Anyway, there is so much more to be said about Page 3, but I will leave it here for now myself, as I just wanted to make a few key points about health.

Update 21st January 2015

I tweeted a link to this post to Jodie Marsh to ask her what her thoughts were. I got some replies. Here's a copy of the tweets in our conversation and also with my friend Louise.

I honestly don't know if Jodie avoids questions / points (not just mine, but other people's too, as well as the basics of the No More Page 3 campaign) or whether she doesn't understand them. But anyway, here you go....


  1. Amazing post! I have been backing this for ages!

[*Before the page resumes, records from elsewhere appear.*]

theorem nextFrame_of_waiting {p : Part} (stays : p.uplink.restartPending = false) {o : OriginatorNo} {i : SlotNo} {f : Frame} {a : Time}
    (waits : p.slot o i = .waiting f a) : ∃ x, p.nextFrame = some x := by
  obtain ⟨_, _, _, _, found, -⟩ := nextFrame_earliest stays (List.ne_nil_of_mem (mem_waitingFrames.2 waits))
  exact ⟨_, found⟩

theorem nextFrame_pending {p : Part} (h : p.uplink.restartPending = true) : p.nextFrame = none := if_pos h

/-- With no frame to take, no command of the handler has an occasion (log 1). -/
theorem decide_idle {p : Part} (h : p.nextFrame = none) (c : Code) (own : OriginatorNo → SlotNo → Frame → Part → Part) :
    p.decide c own = p := by
  simp only [decide, h]

theorem decideUnknown_idle {p : Part} (h : p.nextFrame = none) : p.decideUnknown = p := by
  simp only [decideUnknown, h]

/-- RESTART PART answers OK and marks the restart pending (R193). -/
theorem markRestart_eq {p : Part} {o : OriginatorNo} {i : SlotNo} {f : Frame} {a : Time} (waits : p.slot o i = .waiting f a) :
    markRestart o i f p = { p with uplink := { p.uplink with restartPending := true } }.withAnswer o i f a .ok [] none := by
  rw [markRestart, answerOk, p.answer_eq o i .ok [] none (.inl waits)]
  rfl

end Part

/-! ## SET ORIGINATOR (R184) -/

theorem authorityOf_code (x : Authority) : authorityOf x.code = x := by cases x <;> rfl

theorem Code.inRange_setOriginator (f : Frame) :
    Code.setOriginator.inRange f = true ↔ f.param 0 ≤ 3 ∧ f.param 1 ≤ 1 ∧ 1 ≤ f.param 2 ∧ f.param 2 ≤ 3 := by
  simp [Code.inRange, Code.namesDoor, and_assoc]

/-- Some originator of a table is enabled with ADMINISTER. -/
theorem any_administers_iff (table : Vector OriginatorRecord 4) :
    (table.toList.any fun r => r.enabled && r.authority = .administer) = true ↔
      ∃ k : OriginatorNo, table[k] = { enabled := true, authority := .administer } := by
  have record (r : OriginatorRecord) :
      (r.enabled && decide (r.authority = .administer)) = true ↔ r = { enabled := true, authority := .administer } := by
    cases r
    simp
  simp only [List.any_eq_true, record, exists_eq_right, Vector.mem_toList_iff, Vector.mem_iff_getElem]
  exact ⟨fun ⟨k, small, found⟩ => ⟨⟨k, small⟩, found⟩, fun ⟨k, found⟩ => ⟨k, k.isLt, found⟩⟩

namespace Part

section
variable (p : Part) (o : OriginatorNo) (i : SlotNo) {f : Frame} {table : Vector OriginatorRecord 4}
  (written : p.uplink.originators.set (Fin.ofNat 4 (f.param 0)) { enabled := f.param 1 = 1, authority := authorityOf (f.param 2) } = table)
include written

theorem setOriginator_refused (lost : ∀ k : OriginatorNo, table[k] ≠ { enabled := true, authority := .administer }) :
    p.setOriginator o i f = p.refuse o i .state := by
  have refuses : ¬(table.toList.any fun r => r.enabled && r.authority = .administer) = true := fun k =>
    ((any_administers_iff table).1 k).elim lost
  rw [setOriginator, written, if_neg refuses]

theorem setOriginator_ok (kept : ∃ k : OriginatorNo, table[k] = { enabled := true, authority := .administer }) :
    p.setOriginator o i f = { p with uplink := { p.uplink with originators := table } }.answerOk o i [] := by
  rw [setOriginator, written, if_pos ((any_administers_iff table).2 kept)]

end

end Part

end Sys2Proof.Machine

open Sys2Proof.Machine Sys2Proof.Machine.Part

/-- Settles O18: the form and the ranges by the code, then the verdict of checks 1 and 2 by the check that fails, and checks 3 and 4 as
`Asks.authority` and `Asks.range` refuse a frame. -/
theorem theFirstFourChecksNameTheRefusal : Obligations.TheFirstFourChecksNameTheRefusal := by
  refine ⟨Code.formHolds_iff, fun c f => ?_, fun s o i f a works next waits => ?_⟩
  · intro door upTo within minute
    cases c with
    | loadDoor => exact Code.inRange_loadDoor f
    | createException => exact Code.inRange_createException f
    | _ => simp [Code.inRange, Code.namesDoor, Frame.param16, door, upTo, within, minute, lt_240_iff, lt_10080_iff, and_assoc]
  · intro namesDoor
    have named : namesDoor ↔ f.namesDoor = true := f.namesDoor_iff.symm
    have refused {c : Completion} (failed : f.verdict = .error c) := completes_unknownRequest works next waits failed
    refine ⟨fun noRequest noCommand => refused (Frame.verdict_badHeader fun header => ?_), fun unnamed byte =>
      refused (Frame.verdict_badHeader fun header => ?_), fun c known form => refused (Frame.verdict_badForm known form),
      fun kind byte unknown => refused (Frame.verdict_unknown (f.headerHolds_iff.2 ⟨kind, byte.imp_left named.1⟩) unknown),
      fun c order known byte form => ?_⟩
    · exact (f.headerHolds_iff.1 header).1.elim noRequest noCommand
    · exact (f.headerHolds_iff.1 header).2.elim (fun k => unnamed (named.2 k)) byte
    · have header : f.headerHolds = true := f.headerHolds_iff.2 ⟨Frame.kind_of_known known, byte.imp_left named.1⟩
      have asks : Asks s c o i f a := ⟨works, next, waits, Frame.verdict_ok header known form⟩
      obtain ⟨own, decides⟩ := exec_command c order
      exact ⟨fun low => asks.authority (decides s) ((OriginatorRecord.holds_eq_false ..).2 low),
        fun on level out => asks.range (decides s) ((OriginatorRecord.holds_iff ..).2 ⟨on, level⟩) out⟩

/-- Settles O52: the handler's search finds the earliest arrival (`nextFrame_earliest`), and with a restart pending finds no frame. -/
theorem theOldestFrameIsDecidedUntilARestart : Obligations.TheOldestFrameIsDecidedUntilARestart := by
  refine ⟨fun p stays => ⟨fun o i f => nextFrame_oldest stays, fun o i f a => nextFrame_of_waiting stays⟩, fun s o i f a h =>
    h.completes rfl (markRestart_eq h.waits), fun s c order works pending => ?_⟩
  have idle := nextFrame_pending pending
  obtain ⟨own, decides⟩ := exec_command c order
  exact ⟨idle, completes_of (decides s) works (decide_idle idle c own), completes_of rfl works (decideUnknown_idle idle)⟩

/-- Settles O25: the level and the ranges by checks 3 and 4, then the table that SET ORIGINATOR would leave
(`setOriginator_refused`, `setOriginator_ok`). -/
theorem setOriginatorKeepsAnAdministrator : Obligations.SetOriginatorKeepsAnAdministrator := by
  intro s o i f a h p
  have level : p.holds o Code.setOriginator.authority = true ↔ p.originator o = { enabled := true, authority := .administer } :=
    OriginatorRecord.holds_administer _
  refine ⟨fun low => h.authority rfl (Bool.eq_false_iff.2 fun k => low (level.1 k)), fun high => ⟨fun out => ?_, ?_⟩⟩
  · refine h.range rfl (level.2 high) (Bool.eq_false_iff.2 fun k => ?_)
    obtain ⟨number, enabled, low, authority⟩ := (Code.inRange_setOriginator f).1 k
    omega
  · intro n e x number enabled authority table
    have authority : f.param 2 = x.code := authority.trans (by cases x <;> rfl)
    have decides : Decides s .setOriginator o i f a := ⟨h, level.2 high, (Code.inRange_setOriginator f).2 ?_⟩
    · have written : p.uplink.originators.set (Fin.ofNat 4 (f.param 0))
          { enabled := f.param 1 = 1, authority := authorityOf (f.param 2) } = table := by
        simp only [ofNat_eq_of_val number, authority, authorityOf_code, enabled]
        cases e <;> rfl
      refine ⟨fun lost => decides.completes rfl ?_, fun kept => decides.completes rfl ?_⟩
      · rw [setOriginator_refused p o i written lost]
        exact decides.answer rfl ..
      · rw [setOriginator_ok p o i written kept]
        exact decides.answer (q := { p with uplink := { p.uplink with originators := table } }) rfl ..
    · have enabled1 : f.param 1 ≤ 1 := by rw [enabled]; cases e <;> decide
      have authority3 : 1 ≤ x.code ∧ x.code ≤ 3 := by cases x <;> decide
      omega
end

    As a person compared to women in page 3, ect, i formed bdd and have self esteme issues. I'm so happy the sun has dropped!

    Good luck -you are beautiful!!



  2. That was brilliant, thank you! Thanks for writing. :)

  3. Thank you for reading! :) x

  4. Fantastic post, thanks for taking the time, and thanks for joining the conversation on Twitter too. Great stuff.

  5. Sarah, this is a wonderful post. Good for you!! Here in the United States, women are objectified and sexualized. Ironically, our culture is prudish about some things (we tend not to put pictures of topless women on our newspapers) but yet, television is filled with images and content that encourages sexualization of women. Keep on fighting!